- _Exercise instructions_
Work out the number of lines in the listing that include the string "bump". Reply with that number alone.

- _Extracted data_

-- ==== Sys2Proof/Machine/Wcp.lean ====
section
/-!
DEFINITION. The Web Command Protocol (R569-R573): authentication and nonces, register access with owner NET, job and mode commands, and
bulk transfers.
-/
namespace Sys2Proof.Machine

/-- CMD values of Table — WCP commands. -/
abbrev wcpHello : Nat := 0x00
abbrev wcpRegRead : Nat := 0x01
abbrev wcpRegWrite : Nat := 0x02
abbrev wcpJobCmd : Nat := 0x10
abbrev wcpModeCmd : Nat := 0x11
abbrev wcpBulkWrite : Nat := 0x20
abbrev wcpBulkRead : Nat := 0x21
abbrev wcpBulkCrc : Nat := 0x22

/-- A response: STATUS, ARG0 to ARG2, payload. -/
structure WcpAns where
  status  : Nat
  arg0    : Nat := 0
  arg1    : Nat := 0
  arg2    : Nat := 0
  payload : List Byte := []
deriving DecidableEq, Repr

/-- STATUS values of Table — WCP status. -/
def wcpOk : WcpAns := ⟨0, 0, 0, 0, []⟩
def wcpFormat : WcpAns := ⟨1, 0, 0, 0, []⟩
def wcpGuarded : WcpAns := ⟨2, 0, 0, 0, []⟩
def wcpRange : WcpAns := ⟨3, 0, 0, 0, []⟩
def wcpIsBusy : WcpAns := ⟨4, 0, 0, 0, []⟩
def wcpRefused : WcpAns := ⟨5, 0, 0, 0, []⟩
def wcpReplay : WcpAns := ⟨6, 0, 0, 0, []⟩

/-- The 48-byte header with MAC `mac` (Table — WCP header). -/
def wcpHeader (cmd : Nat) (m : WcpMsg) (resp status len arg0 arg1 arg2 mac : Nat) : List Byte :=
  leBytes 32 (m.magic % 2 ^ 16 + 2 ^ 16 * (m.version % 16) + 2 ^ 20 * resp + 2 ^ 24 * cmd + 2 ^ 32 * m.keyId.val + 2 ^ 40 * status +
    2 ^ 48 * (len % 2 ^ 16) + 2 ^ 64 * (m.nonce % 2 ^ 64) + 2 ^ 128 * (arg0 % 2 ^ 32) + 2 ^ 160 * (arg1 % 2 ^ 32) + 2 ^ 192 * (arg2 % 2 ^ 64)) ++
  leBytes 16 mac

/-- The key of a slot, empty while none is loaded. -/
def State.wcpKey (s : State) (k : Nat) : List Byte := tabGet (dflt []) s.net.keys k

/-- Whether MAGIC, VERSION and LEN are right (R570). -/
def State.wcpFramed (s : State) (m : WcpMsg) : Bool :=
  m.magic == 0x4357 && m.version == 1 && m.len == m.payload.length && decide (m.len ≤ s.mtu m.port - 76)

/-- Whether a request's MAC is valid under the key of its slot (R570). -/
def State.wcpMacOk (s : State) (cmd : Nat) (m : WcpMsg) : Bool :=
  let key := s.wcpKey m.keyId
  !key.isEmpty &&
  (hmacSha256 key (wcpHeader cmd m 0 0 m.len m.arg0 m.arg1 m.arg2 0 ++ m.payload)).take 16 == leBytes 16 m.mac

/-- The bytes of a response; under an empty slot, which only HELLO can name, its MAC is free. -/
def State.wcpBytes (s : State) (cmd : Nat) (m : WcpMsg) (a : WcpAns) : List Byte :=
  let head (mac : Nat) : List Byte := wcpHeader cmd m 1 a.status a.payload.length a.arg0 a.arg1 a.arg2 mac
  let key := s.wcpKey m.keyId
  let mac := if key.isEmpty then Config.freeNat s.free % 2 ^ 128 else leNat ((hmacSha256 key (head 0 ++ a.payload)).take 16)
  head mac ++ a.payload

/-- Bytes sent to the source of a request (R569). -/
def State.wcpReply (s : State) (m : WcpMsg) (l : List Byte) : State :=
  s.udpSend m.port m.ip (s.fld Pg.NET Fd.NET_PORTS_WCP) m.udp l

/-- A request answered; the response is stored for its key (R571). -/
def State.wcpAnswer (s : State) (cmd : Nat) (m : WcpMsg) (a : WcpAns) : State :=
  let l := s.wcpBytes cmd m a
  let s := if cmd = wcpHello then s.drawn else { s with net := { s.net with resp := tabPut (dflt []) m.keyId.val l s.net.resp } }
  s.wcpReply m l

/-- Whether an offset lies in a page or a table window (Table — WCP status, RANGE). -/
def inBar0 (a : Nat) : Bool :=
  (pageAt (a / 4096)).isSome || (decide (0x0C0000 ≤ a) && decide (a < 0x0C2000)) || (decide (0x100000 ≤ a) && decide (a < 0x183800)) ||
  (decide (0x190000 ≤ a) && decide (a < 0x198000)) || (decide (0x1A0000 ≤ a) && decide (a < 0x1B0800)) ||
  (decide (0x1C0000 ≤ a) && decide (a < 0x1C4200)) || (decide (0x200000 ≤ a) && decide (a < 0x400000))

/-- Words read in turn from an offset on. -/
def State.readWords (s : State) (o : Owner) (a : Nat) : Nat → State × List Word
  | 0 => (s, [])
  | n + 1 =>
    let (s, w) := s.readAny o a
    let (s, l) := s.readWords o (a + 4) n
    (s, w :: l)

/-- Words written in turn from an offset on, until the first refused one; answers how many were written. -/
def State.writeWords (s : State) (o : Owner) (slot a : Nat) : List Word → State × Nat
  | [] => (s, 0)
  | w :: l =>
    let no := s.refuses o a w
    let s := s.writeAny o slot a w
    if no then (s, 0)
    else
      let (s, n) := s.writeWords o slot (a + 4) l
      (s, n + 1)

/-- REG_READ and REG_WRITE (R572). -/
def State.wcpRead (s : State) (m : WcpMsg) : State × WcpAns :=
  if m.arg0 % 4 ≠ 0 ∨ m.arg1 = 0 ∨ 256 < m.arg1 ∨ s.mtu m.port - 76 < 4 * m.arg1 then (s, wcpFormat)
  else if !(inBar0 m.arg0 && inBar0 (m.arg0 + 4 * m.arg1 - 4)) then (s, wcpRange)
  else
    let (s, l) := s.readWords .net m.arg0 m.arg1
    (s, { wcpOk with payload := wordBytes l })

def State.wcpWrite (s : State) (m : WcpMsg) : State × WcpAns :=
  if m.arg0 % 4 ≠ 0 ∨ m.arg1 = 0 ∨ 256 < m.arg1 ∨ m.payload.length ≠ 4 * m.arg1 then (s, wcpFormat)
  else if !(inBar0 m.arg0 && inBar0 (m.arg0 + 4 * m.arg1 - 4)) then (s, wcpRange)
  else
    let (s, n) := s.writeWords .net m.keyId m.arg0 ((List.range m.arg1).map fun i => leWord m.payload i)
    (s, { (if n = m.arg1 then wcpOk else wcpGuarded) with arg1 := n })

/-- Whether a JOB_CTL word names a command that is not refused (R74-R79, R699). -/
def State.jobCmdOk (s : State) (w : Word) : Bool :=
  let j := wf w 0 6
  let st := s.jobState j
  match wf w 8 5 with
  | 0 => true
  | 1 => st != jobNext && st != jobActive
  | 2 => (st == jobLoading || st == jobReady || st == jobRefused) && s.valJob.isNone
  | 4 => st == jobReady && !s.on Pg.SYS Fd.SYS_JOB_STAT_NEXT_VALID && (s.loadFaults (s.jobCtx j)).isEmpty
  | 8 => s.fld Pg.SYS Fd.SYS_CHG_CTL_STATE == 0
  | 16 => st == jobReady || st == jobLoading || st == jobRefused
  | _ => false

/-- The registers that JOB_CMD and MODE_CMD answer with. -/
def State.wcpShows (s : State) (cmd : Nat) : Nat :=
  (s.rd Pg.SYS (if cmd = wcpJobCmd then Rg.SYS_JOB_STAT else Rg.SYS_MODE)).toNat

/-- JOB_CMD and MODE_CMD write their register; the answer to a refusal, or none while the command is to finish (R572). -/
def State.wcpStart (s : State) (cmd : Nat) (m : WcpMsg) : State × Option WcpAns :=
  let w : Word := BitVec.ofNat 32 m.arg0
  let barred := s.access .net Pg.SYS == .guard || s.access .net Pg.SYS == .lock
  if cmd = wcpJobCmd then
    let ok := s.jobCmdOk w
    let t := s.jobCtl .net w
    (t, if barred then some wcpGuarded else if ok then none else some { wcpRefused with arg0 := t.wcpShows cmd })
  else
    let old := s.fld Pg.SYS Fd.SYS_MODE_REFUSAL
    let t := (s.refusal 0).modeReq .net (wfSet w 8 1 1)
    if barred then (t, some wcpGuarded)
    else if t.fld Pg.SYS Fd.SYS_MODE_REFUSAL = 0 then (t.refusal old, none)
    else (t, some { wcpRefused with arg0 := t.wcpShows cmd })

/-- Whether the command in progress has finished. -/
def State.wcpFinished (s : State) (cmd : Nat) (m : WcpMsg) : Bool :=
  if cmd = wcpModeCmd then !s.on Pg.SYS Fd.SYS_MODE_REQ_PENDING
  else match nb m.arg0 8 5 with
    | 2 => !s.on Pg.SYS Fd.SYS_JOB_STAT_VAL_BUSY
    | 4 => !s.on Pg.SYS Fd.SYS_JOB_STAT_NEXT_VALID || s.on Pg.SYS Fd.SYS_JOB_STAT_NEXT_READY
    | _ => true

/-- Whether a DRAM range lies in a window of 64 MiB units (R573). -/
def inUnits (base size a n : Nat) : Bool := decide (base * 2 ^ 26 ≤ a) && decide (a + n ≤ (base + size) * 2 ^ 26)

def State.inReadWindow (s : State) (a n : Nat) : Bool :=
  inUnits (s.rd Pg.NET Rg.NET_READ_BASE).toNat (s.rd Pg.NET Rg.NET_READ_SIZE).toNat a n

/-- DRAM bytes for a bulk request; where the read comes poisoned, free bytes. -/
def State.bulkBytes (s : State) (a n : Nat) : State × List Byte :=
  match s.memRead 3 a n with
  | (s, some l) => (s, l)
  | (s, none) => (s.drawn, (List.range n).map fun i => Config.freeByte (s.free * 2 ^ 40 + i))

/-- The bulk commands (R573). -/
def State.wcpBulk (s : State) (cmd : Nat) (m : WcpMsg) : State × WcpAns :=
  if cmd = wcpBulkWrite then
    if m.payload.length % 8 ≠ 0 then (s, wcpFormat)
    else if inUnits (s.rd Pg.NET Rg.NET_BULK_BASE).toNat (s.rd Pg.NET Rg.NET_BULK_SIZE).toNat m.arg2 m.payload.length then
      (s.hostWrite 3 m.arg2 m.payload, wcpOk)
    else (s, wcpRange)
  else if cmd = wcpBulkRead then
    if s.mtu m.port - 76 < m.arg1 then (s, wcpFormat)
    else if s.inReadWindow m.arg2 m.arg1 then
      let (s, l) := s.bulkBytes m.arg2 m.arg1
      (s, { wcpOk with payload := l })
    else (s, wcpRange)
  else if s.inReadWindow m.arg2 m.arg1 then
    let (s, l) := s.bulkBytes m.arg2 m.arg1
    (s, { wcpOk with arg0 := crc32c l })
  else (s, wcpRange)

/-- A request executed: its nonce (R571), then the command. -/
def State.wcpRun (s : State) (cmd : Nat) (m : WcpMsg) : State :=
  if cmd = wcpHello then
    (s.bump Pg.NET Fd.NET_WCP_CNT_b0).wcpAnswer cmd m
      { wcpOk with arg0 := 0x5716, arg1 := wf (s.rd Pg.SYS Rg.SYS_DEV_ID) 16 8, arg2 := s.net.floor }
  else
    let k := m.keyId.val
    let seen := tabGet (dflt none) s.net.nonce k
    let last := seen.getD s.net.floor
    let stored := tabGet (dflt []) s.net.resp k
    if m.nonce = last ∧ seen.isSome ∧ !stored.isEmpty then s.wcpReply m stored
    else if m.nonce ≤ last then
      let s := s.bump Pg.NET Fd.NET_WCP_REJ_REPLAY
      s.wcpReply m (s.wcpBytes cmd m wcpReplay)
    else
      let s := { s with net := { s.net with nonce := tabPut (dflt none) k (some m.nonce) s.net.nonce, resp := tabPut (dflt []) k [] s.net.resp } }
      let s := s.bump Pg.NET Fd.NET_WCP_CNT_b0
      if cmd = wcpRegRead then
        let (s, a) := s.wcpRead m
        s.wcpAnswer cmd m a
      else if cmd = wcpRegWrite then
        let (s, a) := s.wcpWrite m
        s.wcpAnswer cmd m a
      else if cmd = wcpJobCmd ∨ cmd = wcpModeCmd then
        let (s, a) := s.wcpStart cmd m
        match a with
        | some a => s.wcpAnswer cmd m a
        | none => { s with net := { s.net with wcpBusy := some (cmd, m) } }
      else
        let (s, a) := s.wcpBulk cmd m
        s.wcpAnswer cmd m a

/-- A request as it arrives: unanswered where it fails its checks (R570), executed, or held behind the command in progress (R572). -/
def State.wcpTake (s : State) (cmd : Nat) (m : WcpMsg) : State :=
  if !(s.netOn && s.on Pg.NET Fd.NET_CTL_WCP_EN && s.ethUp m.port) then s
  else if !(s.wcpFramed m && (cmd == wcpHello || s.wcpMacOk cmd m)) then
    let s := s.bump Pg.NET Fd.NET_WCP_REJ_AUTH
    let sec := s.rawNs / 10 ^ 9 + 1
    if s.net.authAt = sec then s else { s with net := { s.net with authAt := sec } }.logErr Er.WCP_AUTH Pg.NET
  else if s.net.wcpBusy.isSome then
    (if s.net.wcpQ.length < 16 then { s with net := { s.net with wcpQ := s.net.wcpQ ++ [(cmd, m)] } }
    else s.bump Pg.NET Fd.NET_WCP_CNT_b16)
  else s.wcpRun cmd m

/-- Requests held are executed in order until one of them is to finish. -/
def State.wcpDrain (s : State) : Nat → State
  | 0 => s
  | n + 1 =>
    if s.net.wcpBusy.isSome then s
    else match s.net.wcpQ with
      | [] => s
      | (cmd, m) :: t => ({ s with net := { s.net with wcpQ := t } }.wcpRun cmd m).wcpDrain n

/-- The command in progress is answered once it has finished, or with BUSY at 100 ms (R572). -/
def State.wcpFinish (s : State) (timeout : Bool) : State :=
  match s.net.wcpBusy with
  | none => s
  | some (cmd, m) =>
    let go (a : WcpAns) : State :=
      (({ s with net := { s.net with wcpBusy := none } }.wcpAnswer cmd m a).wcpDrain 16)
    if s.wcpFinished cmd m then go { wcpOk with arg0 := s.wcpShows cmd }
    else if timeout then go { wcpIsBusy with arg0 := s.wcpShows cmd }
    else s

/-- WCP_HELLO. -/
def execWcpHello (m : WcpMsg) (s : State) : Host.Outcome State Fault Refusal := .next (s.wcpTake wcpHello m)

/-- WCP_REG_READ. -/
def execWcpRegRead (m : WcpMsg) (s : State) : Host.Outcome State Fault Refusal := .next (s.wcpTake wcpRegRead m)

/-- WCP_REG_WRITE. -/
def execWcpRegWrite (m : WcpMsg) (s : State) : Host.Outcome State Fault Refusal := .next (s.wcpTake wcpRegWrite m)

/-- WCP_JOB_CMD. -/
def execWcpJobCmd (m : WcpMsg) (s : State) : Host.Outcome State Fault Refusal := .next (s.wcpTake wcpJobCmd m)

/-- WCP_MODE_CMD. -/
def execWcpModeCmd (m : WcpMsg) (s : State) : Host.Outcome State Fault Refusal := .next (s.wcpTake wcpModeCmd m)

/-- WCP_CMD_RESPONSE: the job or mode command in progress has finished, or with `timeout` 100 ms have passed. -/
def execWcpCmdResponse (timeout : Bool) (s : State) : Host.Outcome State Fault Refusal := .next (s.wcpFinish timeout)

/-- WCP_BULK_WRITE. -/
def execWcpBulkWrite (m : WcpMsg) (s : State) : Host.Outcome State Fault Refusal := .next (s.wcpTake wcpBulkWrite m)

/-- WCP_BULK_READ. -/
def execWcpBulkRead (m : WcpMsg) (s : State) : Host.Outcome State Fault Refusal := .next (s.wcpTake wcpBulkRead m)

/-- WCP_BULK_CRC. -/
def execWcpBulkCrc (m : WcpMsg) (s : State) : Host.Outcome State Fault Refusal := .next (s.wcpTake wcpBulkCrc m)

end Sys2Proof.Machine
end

- _Solution to this task_
5